Multithreading for nested loops

henry2004y · March 15, 2020, 5:31am

Hi,

I am wondering how to apply multi-threading to nested for loops.

For the function nestedloop below, I guess the threads will only be launched for the outermost k loop for OMP_JULIA_THREADS times:

function nestedloops(nx, ny, nz)

   state = ones(nx,ny,nz)

   Threads.@threads for k = 1:nz
      for j = 1:ny
         for i = 1:nx
            state[i,j,k] *= sin(i*j*k)
         end
      end
   end

   return
end

If I add more @thread like the following:

function nestedloops2(nx, ny, nz)

   state = ones(nx,ny,nz)

   Threads.@threads for k = 1:nz
      Threads.@threads for j = 1:ny
         Threads.@threads for i = 1:nx
            state[i,j,k] *= sin(i*j*k)
         end
      end
   end

   return
end

Will it launch OMP_JULIA_THREADS^3 threads in total? At least I can see an obvious decrease in performance and significant amount of additional memory allocations.

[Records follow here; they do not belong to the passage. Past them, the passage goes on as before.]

/-- R140: a pair that names a safety field, one marked (S). -/
def Rule.NamesSafety (p : Byte × Half) : Prop :=
  5 ≤ p.1.toNat ∧ p.1.toNat ≤ 15 ∨ p.1.toNat = 19 ∨ 26 ≤ p.1.toNat ∧ p.1.toNat ≤ 28

/-- R140: the value of the field with an identifier, enumerations and flags as their codes. -/
def fieldOf (d : Descriptor) : Nat → Nat
  | 1 => d.busAddress
  | 2 => d.kind.toCode
  | 3 => d.coolCount
  | 4 => d.heatCount
  | 5 => d.loads.c1
  | 6 => d.loads.c2
  | 7 => d.loads.c3
  | 8 => d.loads.c4
  | 9 => d.loads.h1
  | 10 => d.loads.h2
  | 11 => d.fanLoad
  | 12 => d.minOn
  | 13 => d.minOff
  | 14 => d.provingTime
  | 15 => d.proofLevel
  | 16 => d.fanProfile
  | 17 => d.damperProfile
  | 18 => d.gasProfile
  | 19 => d.gasLowFire
  | 20 => if d.econPresent then 1 else 0
  | 21 => d.econPosition
  | 22 => d.minVent
  | 23 => d.softCount
  | 24 => d.gasBackoff
  | 25 => d.smokeAction.toCode
  | 26 => d.fallbackTime
  | 27 => d.lockoutCount
  | 28 => d.purgeTime
  | _ => 0

/-- R140: the column of defaults, with the unit's index; enumerations and flags as their codes. -/
def Rule.fieldDefault (unit : Nat) : Nat → Nat
  | 1 => unit
  | 3 => 1
  | 5 | 6 | 7 | 8 | 9 | 10 => 100
  | 11 => 50
  | 12 => 180
  | 13 => 300
  | 14 => 60
  | 15 => 300
  | 19 => 300
  | 21 => 700
  | 22 => 150
  | 23 => 1
  | 24 => 100
  | 26 => 120
  | 27 => 3
  | 28 => 60
  | _ => 0

/-! ### The common checks (R170, R152, R154) -/

/-- R141, R102, R111: counts and masks that the three requests' own rules refuse MALFORMED. -/
def Rule.CountsMalformed : Request → Prop
  | .unitPut _ pairs => ¬(1 ≤ pairs.length ∧ pairs.length ≤ 40)
  | .schedFill mask values => ¬(1 ≤ values.length ∧ values.length ≤ 16) ∨ mask = 0#8
  | .profilePut _ segments => 8 < segments.length
  | .partStatus | .partRestart | .partProtect .. | .partRelease | .noteTake | .clockSet .. | .clockGet
  | .unitGet .. | .unitBind .. | .unitFree .. | .unitRefresh .. | .unitReadings .. | .stageGet ..
  | .stageUnlock .. | .queueGet .. | .zonePut .. | .zoneGet .. | .zoneOverride .. | .schedWindow .. | .schedEnd
  | .schedGet .. | .profileGet .. | .demandLimits .. | .demandSite .. | .demandGet | .demandHistory ..
  | .storeSave | .storeClear => False

/-- R154, R170: the service-only requests. -/
def Rule.ServiceOnly : Request → Prop
  | .partProtect .. | .storeClear | .profilePut .. | .stageUnlock .. => True
  | .unitPut _ pairs => ∃ p ∈ pairs, Rule.NamesSafety p
  | .partStatus | .partRestart | .partRelease | .noteTake | .clockSet .. | .clockGet | .unitGet ..
  | .unitBind .. | .unitFree .. | .unitRefresh .. | .unitReadings .. | .stageGet .. | .queueGet .. | .zonePut ..
  | .zoneGet .. | .zoneOverride .. | .schedWindow .. | .schedFill .. | .schedEnd | .schedGet .. | .profileGet ..
  | .demandLimits .. | .demandSite .. | .demandGet | .demandHistory .. | .storeSave => False

/-- R170: the table-changing requests. -/
def Rule.TableChanging : Request → Prop
  | .unitPut .. | .unitBind .. | .unitFree .. | .unitRefresh .. | .zonePut .. | .schedWindow .. | .schedFill ..
  | .profilePut .. | .demandLimits .. | .partProtect .. | .storeSave | .storeClear => True
  | .partStatus | .partRestart | .partRelease | .noteTake | .clockSet .. | .clockGet | .unitGet ..
  | .unitReadings .. | .stageGet .. | .stageUnlock .. | .queueGet .. | .zoneGet .. | .zoneOverride ..
  | .schedEnd | .schedGet .. | .profileGet .. | .demandSite .. | .demandGet | .demandHistory .. => False

/-- R152: the requests that a protect level refuses, as its table lists them. -/
def Rule.Locked (level : Nat) : Request → Prop
  | .unitPut _ pairs => (1 ≤ level ∧ ∃ p ∈ pairs, Rule.NamesSafety p) ∨ 2 ≤ level
  | .profilePut .. | .zonePut .. | .unitBind .. | .unitFree .. | .unitRefresh .. => 2 ≤ level
  | .demandLimits .. | .schedWindow .. | .schedFill .. => 3 ≤ level
  | .partStatus | .partRestart | .partProtect .. | .partRelease | .noteTake | .clockSet .. | .clockGet
  | .unitGet .. | .unitReadings .. | .stageGet .. | .stageUnlock .. | .queueGet .. | .zoneGet ..
  | .zoneOverride .. | .schedEnd | .schedGet .. | .profileGet .. | .demandSite .. | .demandGet
  | .demandHistory .. | .storeSave | .storeClear => False

/-- R170: the common checks of a request after UNKNOWN, each with its result, in the order of the table. -/
def Rule.commonChecks (s : State) (r : Request) : List (Result × Prop) :=
  [(.malformed, Rule.CountsMalformed r), (.service, Rule.ServiceOnly r ∧ s.host.service = false),
    (.halted, s.host.run = .shutdown ∧ servedInShutdown r = false),
    (.busy, Rule.TableChanging r ∧ s.store.saving = true), (.locked, Rule.Locked s.table.level r)]

/-! ### Binding (R144 to R146) -/

/-- R144: whether a descriptor may become an active copy. -/
def FitsBinding (profiles : Table (List Segment)) (d : Descriptor) : Prop :=
  (d.kind = .coolOnly ↔ d.heatCount = 0) ∧
    ∀ k, (k = d.fanProfile ∨ k = d.damperProfile ∨ k = d.gasProfile) → k ≠ 0 → (Table.find k profiles).isSome = true

/-- R144: the first field that keeps a descriptor from becoming an active copy: 4, then 16, 17 and 18. -/
def Rule.Misfit (profiles : Table (List Segment)) (d : Descriptor) (id : Nat) : Prop :=
  (id = 4 ∧ ¬(d.kind = .coolOnly ↔ d.heatCount = 0)) ∨
    ((d.kind = .coolOnly ↔ d.heatCount = 0) ∧
      ((id = 16 ∧ d.fanProfile ≠ 0 ∧ Table.find d.fanProfile profiles = none) ∨
        ((d.fanProfile = 0 ∨ Table.find d.fanProfile profiles ≠ none) ∧
          ((id = 17 ∧ d.damperProfile ≠ 0 ∧ Table.find d.damperProfile profiles = none) ∨
            ((d.damperProfile = 0 ∨ Table.find d.damperProfile profiles ≠ none) ∧
              id = 18 ∧ d.gasProfile ≠ 0 ∧ Table.find d.gasProfile profiles = none)))))

/-- R145, R149: whether no other bound unit has a bus address in its active copy. -/
def AddressFree (s : State) (u address : Nat) : Prop := ∀ p ∈ s.units, p.1 ≠ u → p.2.copy.busAddress ≠ address

/-- R145: the state in which every check of the table from INDEX onward passes for a unit, a zone and a stored descriptor. -/
def Rule.Bindable (s : State) (u z : Nat) (d : Descriptor) : Prop :=
  1 ≤ u ∧ u ≤ 24 ∧ z ≤ 12 ∧ Table.find u s.table.descriptors = some d ∧ s.unit u = none ∧
    (z ≠ 0 → ∃ r, s.zone z = some r ∧ r.units.length < 4) ∧ FitsBinding s.profiles d ∧ AddressFree s u d.busAddress

/-- R145: the first check that fails, in the order of the table, and the field that a RANGE names. -/
def Rule.BindRefused (s : State) (u z : Nat) (why : Result) (field : Option Nat) : Prop :=
  (¬(1 ≤ u ∧ u ≤ 24 ∧ z ≤ 12) → why = .index ∧ field = none) ∧
    (1 ≤ u → u ≤ 24 → z ≤ 12 →
      (Table.find u s.table.descriptors = none ∨ (z ≠ 0 ∧ s.zone z = none) → why = .absent ∧ field = none) ∧
      ∀ d, Table.find u s.table.descriptors = some d → (z ≠ 0 → s.zone z ≠ none) →
        (s.unit u ≠ none → why = .taken ∧ field = none) ∧
        (s.unit u = none →
          ((∃ r, z ≠ 0 ∧ s.zone z = some r ∧ 4 ≤ r.units.length) → why = .full ∧ field = none) ∧
          ((∀ r, z ≠ 0 → s.zone z = some r → r.units.length < 4) →
            (∀ id, Rule.Misfit s.profiles d id → why = .range ∧ field = some id) ∧
            (FitsBinding s.profiles d → ¬AddressFree s u d.busAddress → why = .conflict ∧ field = none))))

If I write the nested loops in a more compact way:

function nestedloops3(nx, ny, nz)

   state = ones(nx,ny,nz)

   Threads.@threads for k = 1:nz, j = 1:ny, for i = 1:nx
            state[i,j,k] *= sin(i*j*k)
   end

   return
end

This will return error:

ERROR: LoadError: syntax: invalid assignment location "k = 1:nz"

Is there a way like OpenMP that we can collapse the nested loops and apply simd, i.e., something like #pragma for collapse(3) simd in C?

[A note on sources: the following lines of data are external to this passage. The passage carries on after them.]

-- ==== Sys2Proof/Certificates/Slice0/Obligations.lean ====
section
/-! DEFINITION. The statements for the provers. -/

open Sys2Proof Sys2Proof.Machine

/-! ### Steps, reset and power-on -/

/-- The form of a step that the row's task names: the command at the front is run on the queue's rest. -/
def Obligations.StepRunsTheFrontCommand : Prop :=
  ∀ (c : Instr) (rest : List Instr) (s : State), step { s with pending := c :: rest } = exec c { s with pending := rest }

/-- R2, R48, with the model's choice of log 1 that a step on an empty queue is one second of part time: the uptime rises by
1, every running timer loses 1 s, the site age rises by 1 and saturates, and nothing else changes. -/
def Obligations.EmptyQueueStepPassesOneSecond : Prop :=
  ∀ s : State, s.pending = [] → ∃ t, step s = .next t ∧
    t.uptime = s.uptime + 1#32 ∧ t.pending = [] ∧ t.freeCount = s.freeCount ∧ t.host = s.host ∧ t.table = s.table ∧
    t.schedule = s.schedule ∧ t.profiles = s.profiles ∧ t.roof = s.roof ∧ t.store = s.store ∧
    t.arbiter = { s.arbiter with stagger := s.arbiter.stagger.tick } ∧
    t.meter = { s.meter with siteAge := s.meter.siteAge.map fun a => min 4294967295 (a + 1) } ∧
    (∀ u, t.unit u = (s.unit u).map fun b =>
      { b with
        stages := Six.ofFn fun st => (b.stages.get st).map fun r =>
          { r with minOn := r.minOn.tick, minOff := r.minOff.tick, proving := r.proving.tick }
        purge := b.purge.tick
        limit := { b.limit with holdOff := b.limit.holdOff.tick } }) ∧
    (∀ z, t.zone z = (s.zone z).map fun r =>
      { r with changeover := r.changeover.tick, evaluation := r.evaluation.tick }) ∧
    Timer.stopped.tick = .stopped ∧ ∀ n, (Timer.running (n + 1)).tick = .running n

/-- What the reset state holds: R41, R45, R48, R54, R67, R94, R136, R139, R152, R155, R168, R173, R180 on an erased image,
with the three lines negated (log 5). Every law of the part holds in it. -/
def Obligations.ResetStateHoldsThePowerOnValues : Prop :=
  State.reset.pending = [] ∧ State.reset.uptime = 0#32 ∧ State.reset.host.run = .normal ∧
    State.reset.host.receiver = .hunting ∧ State.reset.host.phase = .idle ∧ State.reset.host.holding = none ∧
    State.reset.host.notices = [] ∧ State.reset.host.dropped = false ∧ State.reset.host.note = false ∧
    State.reset.units = [] ∧ State.reset.table.descriptors = [] ∧ State.reset.table.level = 0 ∧
    State.reset.table.hold = false ∧ State.reset.arbiter.queue = [] ∧ State.reset.arbiter.stagger = .running 30 ∧
    State.reset.arbiter.joinRank = 0#32 ∧ State.reset.arbiter.attempt = none ∧
    State.reset.meter.limits =
      { ceiling := 65000, recovery := 65000, cap := 65535, length := 900, fallback := 65535, stale := 120, spacing := 30 } ∧
    State.reset.meter.pendingLength = none ∧ State.reset.meter.siteLoad = 65535 ∧ State.reset.meter.siteAge = none ∧
    State.reset.meter.siteStale = true ∧ State.reset.meter.interval.effective = 900 ∧
    State.reset.meter.interval.unaligned = true ∧ State.reset.meter.interval.energy = 0 ∧
    State.reset.meter.interval.elapsed = 0 ∧ State.reset.meter.history = [] ∧ State.reset.meter.closeCount = 0#32 ∧
    State.reset.zones = [] ∧ (∀ z, State.reset.zoneConfig z = Rule.zoneDefaults) ∧
    State.reset.schedule.clock = { time := none, holiday := false, weekdayAfter := none } ∧
    State.reset.schedule.window = none ∧ State.reset.profiles = [] ∧ State.reset.roof.visit = none ∧
    State.reset.store.state = .empty ∧ State.reset.store.saving = false ∧
    (∀ i, gridRead i State.reset.schedule.grid = { occupancy := .unoccupied, cool := 290, heat := 150 }) ∧
    TableLaw State.reset ∧ NoticeLaw State.reset ∧ MeterLaw State.reset ∧ QueueLaw State.reset ∧ FanLaw State.reset ∧
    BindingLaw State.reset

/-- R180, R139, R154: power-on with an image that is not valid sets every block to its defaults, whatever the part held. The
model's own queue and counter go through (log 9). -/
def Obligations.PowerOnWithoutAValidImageSetsTheDefaults : Prop :=
  ∀ (smoke service protect : Bool) (s : State),
    s.store.image.mark ≠ .clean ∨ s.store.image.format ≠ 4 ∨ s.store.image.crcRight = false →
    exec (.powerOn smoke service protect) s = .next
      { State.reset with
        pending := s.pending
        freeCount := s.freeCount
        host := { State.reset.host with
          run := if smoke then .shutdown else .normal
          smoke := smoke, service := service, protect := protect
          notices := if smoke then
            [{ kind := .shutdownOn, uptime := 0#32, time := none, unit := none, stage := none, zone := none, value := none }]
            else []
          note := smoke }
        store := {
          image := s.store.image
          state := if s.store.image.mark = .failed then .failed else .empty
          saving := false } }

/-- R180, R176, R22, R90, R121, R139, R145, R146, R154, R155: power-on with a valid image, in every block. The tables are
loaded, SMOKE asserted starts the part in SHUTDOWN with its notice, and the saved bindings are re-made one by one (`Rule.Remade`):
one that passes the checks of R145 is made with its saved counters, joins its zone's list and takes its smoke action in
SHUTDOWN, and one that fails is dropped with its notice. The first cycle list holds every unit then bound. The model's own queue
and counter go through (log 9). -/
def Obligations.PowerOnLoadsAValidImage : Prop :=
  ∀ (smoke service protect : Bool) (s : State),
    s.store.image.mark = .clean → s.store.image.format = 4 → s.store.image.crcRight = true →
    ∃ loaded bound t, exec (.powerOn smoke service protect) s = .next t ∧
      loaded = { State.reset with
        pending := s.pending
        freeCount := s.freeCount
        host := { State.reset.host with
          run := if smoke then .shutdown else .normal
          smoke := smoke, service := service, protect := protect
          notices := if smoke then
            [{ kind := .shutdownOn, uptime := 0#32, time := none, unit := none, stage := none, zone := none, value := none }]
            else []
          note := smoke }
        table := { descriptors := s.store.image.contents.descriptors, level := s.store.image.contents.level
                   hold := s.store.image.contents.hold }
        arbiter := { State.reset.arbiter with stagger := .running s.store.image.contents.limits.spacing }
        meter := { State.reset.meter with
          limits := s.store.image.contents.limits
          siteLoad := s.store.image.contents.limits.fallback
          interval := { State.reset.meter.interval with
            length := s.store.image.contents.limits.length, effective := s.store.image.contents.limits.length } }
        zones := loaded.zones
        schedule := { State.reset.schedule with grid := s.store.image.contents.grid }
        profiles := s.store.image.contents.profiles
        store := { image := s.store.image, state := .valid, saving := false } } ∧
      (∀ z, match Table.find z s.store.image.contents.zones with
        | none => loaded.zone z = none
        | some c => ∃ r, loaded.zone z = some r ∧
            FreshZone c 0#32 { occupancy := c.fbOccupancy, cool := c.fbCool, heat := c.fbHeat } r) ∧
      Rule.Remade s.store.image.contents.bindings loaded bound ∧
      t = { bound with roof := { places := t.roof.places, next := 0, start := 0, visit := none, lastCommand := [] } } ∧
      (t.roof.places.map Place.unit).Perm (t.units.map Prod.fst) ∧ (∀ p ∈ t.roof.places, p.live = true) ∧
      t.roof.places.Pairwise fun p q => ∀ b c, t.unit p.unit = some b → t.unit q.unit = some c →
        b.copy.busAddress ≤ c.copy.busAddress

jling · March 15, 2020, 6:55am

in 1.3+, you can nest @threades and Julia will figure out what to do

carstenbauer · March 15, 2020, 7:15am

I don’t think that’s true. You can nest threads created with @spawn but @threads isn’t using the new partr scheduler AFAIU.

jling · March 15, 2020, 7:29am

um, it’s a bit late for me to search examples properly but the language on Announcing composable multi-threaded parallelism in Julia says:

Some History
In version 0.5 about two years later, we released the @threads for macro with “experimental” status … however: @threads loops could not be nested: if the functions they called used @threads recursively, those inner loops would only occupy the CPU that called them. …

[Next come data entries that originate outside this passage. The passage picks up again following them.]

-- ==== Sys2Proof/Laws/State.lean ====
section
/-! SUPPORT. One lemma per field per named update of State, so that no proof unfolds a record update. -/

namespace Sys2Proof.Machine

variable (s : State)

/-! ### setHost -/

@[simp] theorem setHost_pending (h : HostLink) : (s.setHost h).pending = s.pending := rfl
@[simp] theorem setHost_freeCount (h : HostLink) : (s.setHost h).freeCount = s.freeCount := rfl
@[simp] theorem setHost_uptime (h : HostLink) : (s.setHost h).uptime = s.uptime := rfl
@[simp] theorem setHost_host (h : HostLink) : (s.setHost h).host = h := rfl
@[simp] theorem setHost_table (h : HostLink) : (s.setHost h).table = s.table := rfl
@[simp] theorem setHost_units (h : HostLink) : (s.setHost h).units = s.units := rfl
@[simp] theorem setHost_arbiter (h : HostLink) : (s.setHost h).arbiter = s.arbiter := rfl
@[simp] theorem setHost_meter (h : HostLink) : (s.setHost h).meter = s.meter := rfl
@[simp] theorem setHost_zones (h : HostLink) : (s.setHost h).zones = s.zones := rfl
@[simp] theorem setHost_schedule (h : HostLink) : (s.setHost h).schedule = s.schedule := rfl
@[simp] theorem setHost_profiles (h : HostLink) : (s.setHost h).profiles = s.profiles := rfl
@[simp] theorem setHost_roof (h : HostLink) : (s.setHost h).roof = s.roof := rfl
@[simp] theorem setHost_store (h : HostLink) : (s.setHost h).store = s.store := rfl

/-! ### setTable -/

@[simp] theorem setTable_pending (t : UnitTable) : (s.setTable t).pending = s.pending := rfl
@[simp] theorem setTable_freeCount (t : UnitTable) : (s.setTable t).freeCount = s.freeCount := rfl
@[simp] theorem setTable_uptime (t : UnitTable) : (s.setTable t).uptime = s.uptime := rfl
@[simp] theorem setTable_host (t : UnitTable) : (s.setTable t).host = s.host := rfl
@[simp] theorem setTable_table (t : UnitTable) : (s.setTable t).table = t := rfl
@[simp] theorem setTable_units (t : UnitTable) : (s.setTable t).units = s.units := rfl
@[simp] theorem setTable_arbiter (t : UnitTable) : (s.setTable t).arbiter = s.arbiter := rfl
@[simp] theorem setTable_meter (t : UnitTable) : (s.setTable t).meter = s.meter := rfl
@[simp] theorem setTable_zones (t : UnitTable) : (s.setTable t).zones = s.zones := rfl
@[simp] theorem setTable_schedule (t : UnitTable) : (s.setTable t).schedule = s.schedule := rfl
@[simp] theorem setTable_profiles (t : UnitTable) : (s.setTable t).profiles = s.profiles := rfl
@[simp] theorem setTable_roof (t : UnitTable) : (s.setTable t).roof = s.roof := rfl
@[simp] theorem setTable_store (t : UnitTable) : (s.setTable t).store = s.store := rfl

/-! ### setUnits -/

@[simp] theorem setUnits_pending (t : Table BoundUnit) : (s.setUnits t).pending = s.pending := rfl
@[simp] theorem setUnits_freeCount (t : Table BoundUnit) : (s.setUnits t).freeCount = s.freeCount := rfl
@[simp] theorem setUnits_uptime (t : Table BoundUnit) : (s.setUnits t).uptime = s.uptime := rfl
@[simp] theorem setUnits_host (t : Table BoundUnit) : (s.setUnits t).host = s.host := rfl
@[simp] theorem setUnits_table (t : Table BoundUnit) : (s.setUnits t).table = s.table := rfl
@[simp] theorem setUnits_units (t : Table BoundUnit) : (s.setUnits t).units = t := rfl
@[simp] theorem setUnits_arbiter (t : Table BoundUnit) : (s.setUnits t).arbiter = s.arbiter := rfl
@[simp] theorem setUnits_meter (t : Table BoundUnit) : (s.setUnits t).meter = s.meter := rfl
@[simp] theorem setUnits_zones (t : Table BoundUnit) : (s.setUnits t).zones = s.zones := rfl
@[simp] theorem setUnits_schedule (t : Table BoundUnit) : (s.setUnits t).schedule = s.schedule := rfl
@[simp] theorem setUnits_profiles (t : Table BoundUnit) : (s.setUnits t).profiles = s.profiles := rfl
@[simp] theorem setUnits_roof (t : Table BoundUnit) : (s.setUnits t).roof = s.roof := rfl
@[simp] theorem setUnits_store (t : Table BoundUnit) : (s.setUnits t).store = s.store := rfl

/-! ### setArbiter -/

@[simp] theorem setArbiter_pending (a : Arbiter) : (s.setArbiter a).pending = s.pending := rfl
@[simp] theorem setArbiter_freeCount (a : Arbiter) : (s.setArbiter a).freeCount = s.freeCount := rfl
@[simp] theorem setArbiter_uptime (a : Arbiter) : (s.setArbiter a).uptime = s.uptime := rfl
@[simp] theorem setArbiter_host (a : Arbiter) : (s.setArbiter a).host = s.host := rfl
@[simp] theorem setArbiter_table (a : Arbiter) : (s.setArbiter a).table = s.table := rfl
@[simp] theorem setArbiter_units (a : Arbiter) : (s.setArbiter a).units = s.units := rfl
@[simp] theorem setArbiter_arbiter (a : Arbiter) : (s.setArbiter a).arbiter = a := rfl
@[simp] theorem setArbiter_meter (a : Arbiter) : (s.setArbiter a).meter = s.meter := rfl
@[simp] theorem setArbiter_zones (a : Arbiter) : (s.setArbiter a).zones = s.zones := rfl
@[simp] theorem setArbiter_schedule (a : Arbiter) : (s.setArbiter a).schedule = s.schedule := rfl
@[simp] theorem setArbiter_profiles (a : Arbiter) : (s.setArbiter a).profiles = s.profiles := rfl
@[simp] theorem setArbiter_roof (a : Arbiter) : (s.setArbiter a).roof = s.roof := rfl
@[simp] theorem setArbiter_store (a : Arbiter) : (s.setArbiter a).store = s.store := rfl

/-! ### setMeter -/

@[simp] theorem setMeter_pending (m : Meter) : (s.setMeter m).pending = s.pending := rfl
@[simp] theorem setMeter_freeCount (m : Meter) : (s.setMeter m).freeCount = s.freeCount := rfl
@[simp] theorem setMeter_uptime (m : Meter) : (s.setMeter m).uptime = s.uptime := rfl
@[simp] theorem setMeter_host (m : Meter) : (s.setMeter m).host = s.host := rfl
@[simp] theorem setMeter_table (m : Meter) : (s.setMeter m).table = s.table := rfl
@[simp] theorem setMeter_units (m : Meter) : (s.setMeter m).units = s.units := rfl
@[simp] theorem setMeter_arbiter (m : Meter) : (s.setMeter m).arbiter = s.arbiter := rfl
@[simp] theorem setMeter_meter (m : Meter) : (s.setMeter m).meter = m := rfl
@[simp] theorem setMeter_zones (m : Meter) : (s.setMeter m).zones = s.zones := rfl
@[simp] theorem setMeter_schedule (m : Meter) : (s.setMeter m).schedule = s.schedule := rfl
@[simp] theorem setMeter_profiles (m : Meter) : (s.setMeter m).profiles = s.profiles := rfl
@[simp] theorem setMeter_roof (m : Meter) : (s.setMeter m).roof = s.roof := rfl
@[simp] theorem setMeter_store (m : Meter) : (s.setMeter m).store = s.store := rfl

/-! ### setZones -/

@[simp] theorem setZones_pending (t : Table Zone) : (s.setZones t).pending = s.pending := rfl
@[simp] theorem setZones_freeCount (t : Table Zone) : (s.setZones t).freeCount = s.freeCount := rfl
@[simp] theorem setZones_uptime (t : Table Zone) : (s.setZones t).uptime = s.uptime := rfl
@[simp] theorem setZones_host (t : Table Zone) : (s.setZones t).host = s.host := rfl
@[simp] theorem setZones_table (t : Table Zone) : (s.setZones t).table = s.table := rfl
@[simp] theorem setZones_units (t : Table Zone) : (s.setZones t).units = s.units := rfl
@[simp] theorem setZones_arbiter (t : Table Zone) : (s.setZones t).arbiter = s.arbiter := rfl
@[simp] theorem setZones_meter (t : Table Zone) : (s.setZones t).meter = s.meter := rfl
@[simp] theorem setZones_zones (t : Table Zone) : (s.setZones t).zones = t := rfl
@[simp] theorem setZones_schedule (t : Table Zone) : (s.setZones t).schedule = s.schedule := rfl
@[simp] theorem setZones_profiles (t : Table Zone) : (s.setZones t).profiles = s.profiles := rfl
@[simp] theorem setZones_roof (t : Table Zone) : (s.setZones t).roof = s.roof := rfl
@[simp] theorem setZones_store (t : Table Zone) : (s.setZones t).store = s.store := rfl

/-! ### setSchedule -/

@[simp] theorem setSchedule_pending (c : Schedule) : (s.setSchedule c).pending = s.pending := rfl
@[simp] theorem setSchedule_freeCount (c : Schedule) : (s.setSchedule c).freeCount = s.freeCount := rfl
@[simp] theorem setSchedule_uptime (c : Schedule) : (s.setSchedule c).uptime = s.uptime := rfl
@[simp] theorem setSchedule_host (c : Schedule) : (s.setSchedule c).host = s.host := rfl
@[simp] theorem setSchedule_table (c : Schedule) : (s.setSchedule c).table = s.table := rfl
@[simp] theorem setSchedule_units (c : Schedule) : (s.setSchedule c).units = s.units := rfl
@[simp] theorem setSchedule_arbiter (c : Schedule) : (s.setSchedule c).arbiter = s.arbiter := rfl
@[simp] theorem setSchedule_meter (c : Schedule) : (s.setSchedule c).meter = s.meter := rfl
@[simp] theorem setSchedule_zones (c : Schedule) : (s.setSchedule c).zones = s.zones := rfl
@[simp] theorem setSchedule_schedule (c : Schedule) : (s.setSchedule c).schedule = c := rfl
@[simp] theorem setSchedule_profiles (c : Schedule) : (s.setSchedule c).profiles = s.profiles := rfl
@[simp] theorem setSchedule_roof (c : Schedule) : (s.setSchedule c).roof = s.roof := rfl
@[simp] theorem setSchedule_store (c : Schedule) : (s.setSchedule c).store = s.store := rfl

/-! ### setProfiles -/

@[simp] theorem setProfiles_pending (t : Table (List Segment)) : (s.setProfiles t).pending = s.pending := rfl
@[simp] theorem setProfiles_freeCount (t : Table (List Segment)) : (s.setProfiles t).freeCount = s.freeCount := rfl
@[simp] theorem setProfiles_uptime (t : Table (List Segment)) : (s.setProfiles t).uptime = s.uptime := rfl
@[simp] theorem setProfiles_host (t : Table (List Segment)) : (s.setProfiles t).host = s.host := rfl
@[simp] theorem setProfiles_table (t : Table (List Segment)) : (s.setProfiles t).table = s.table := rfl
@[simp] theorem setProfiles_units (t : Table (List Segment)) : (s.setProfiles t).units = s.units := rfl
@[simp] theorem setProfiles_arbiter (t : Table (List Segment)) : (s.setProfiles t).arbiter = s.arbiter := rfl
@[simp] theorem setProfiles_meter (t : Table (List Segment)) : (s.setProfiles t).meter = s.meter := rfl
@[simp] theorem setProfiles_zones (t : Table (List Segment)) : (s.setProfiles t).zones = s.zones := rfl
@[simp] theorem setProfiles_schedule (t : Table (List Segment)) : (s.setProfiles t).schedule = s.schedule := rfl
@[simp] theorem setProfiles_profiles (t : Table (List Segment)) : (s.setProfiles t).profiles = t := rfl
@[simp] theorem setProfiles_roof (t : Table (List Segment)) : (s.setProfiles t).roof = s.roof := rfl
@[simp] theorem setProfiles_store (t : Table (List Segment)) : (s.setProfiles t).store = s.store := rfl

/-! ### setRoof -/

@[simp] theorem setRoof_pending (r : Roof) : (s.setRoof r).pending = s.pending := rfl
@[simp] theorem setRoof_freeCount (r : Roof) : (s.setRoof r).freeCount = s.freeCount := rfl
@[simp] theorem setRoof_uptime (r : Roof) : (s.setRoof r).uptime = s.uptime := rfl
@[simp] theorem setRoof_host (r : Roof) : (s.setRoof r).host = s.host := rfl
@[simp] theorem setRoof_table (r : Roof) : (s.setRoof r).table = s.table := rfl
@[simp] theorem setRoof_units (r : Roof) : (s.setRoof r).units = s.units := rfl
@[simp] theorem setRoof_arbiter (r : Roof) : (s.setRoof r).arbiter = s.arbiter := rfl
@[simp] theorem setRoof_meter (r : Roof) : (s.setRoof r).meter = s.meter := rfl
@[simp] theorem setRoof_zones (r : Roof) : (s.setRoof r).zones = s.zones := rfl
@[simp] theorem setRoof_schedule (r : Roof) : (s.setRoof r).schedule = s.schedule := rfl
@[simp] theorem setRoof_profiles (r : Roof) : (s.setRoof r).profiles = s.profiles := rfl
@[simp] theorem setRoof_roof (r : Roof) : (s.setRoof r).roof = r := rfl
@[simp] theorem setRoof_store (r : Roof) : (s.setRoof r).store = s.store := rfl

my understanding (and memory) is that in 1.3+ you can?

carstenbauer · March 15, 2020, 8:50am

https://github.com/JuliaLang/julia/pull/35003

jling · March 15, 2020, 9:41am

well, I’m the

confusion online

henry2004y · March 15, 2020, 3:32pm

So what I asked in the main thread is still currently not possible?

carstenbauer · March 15, 2020, 4:13pm

Just don’t use @threads but @spawn the tasks in the loops. You can also check out the PR I linked in which @Mason proposed a @mythreads macro which should give you what you want.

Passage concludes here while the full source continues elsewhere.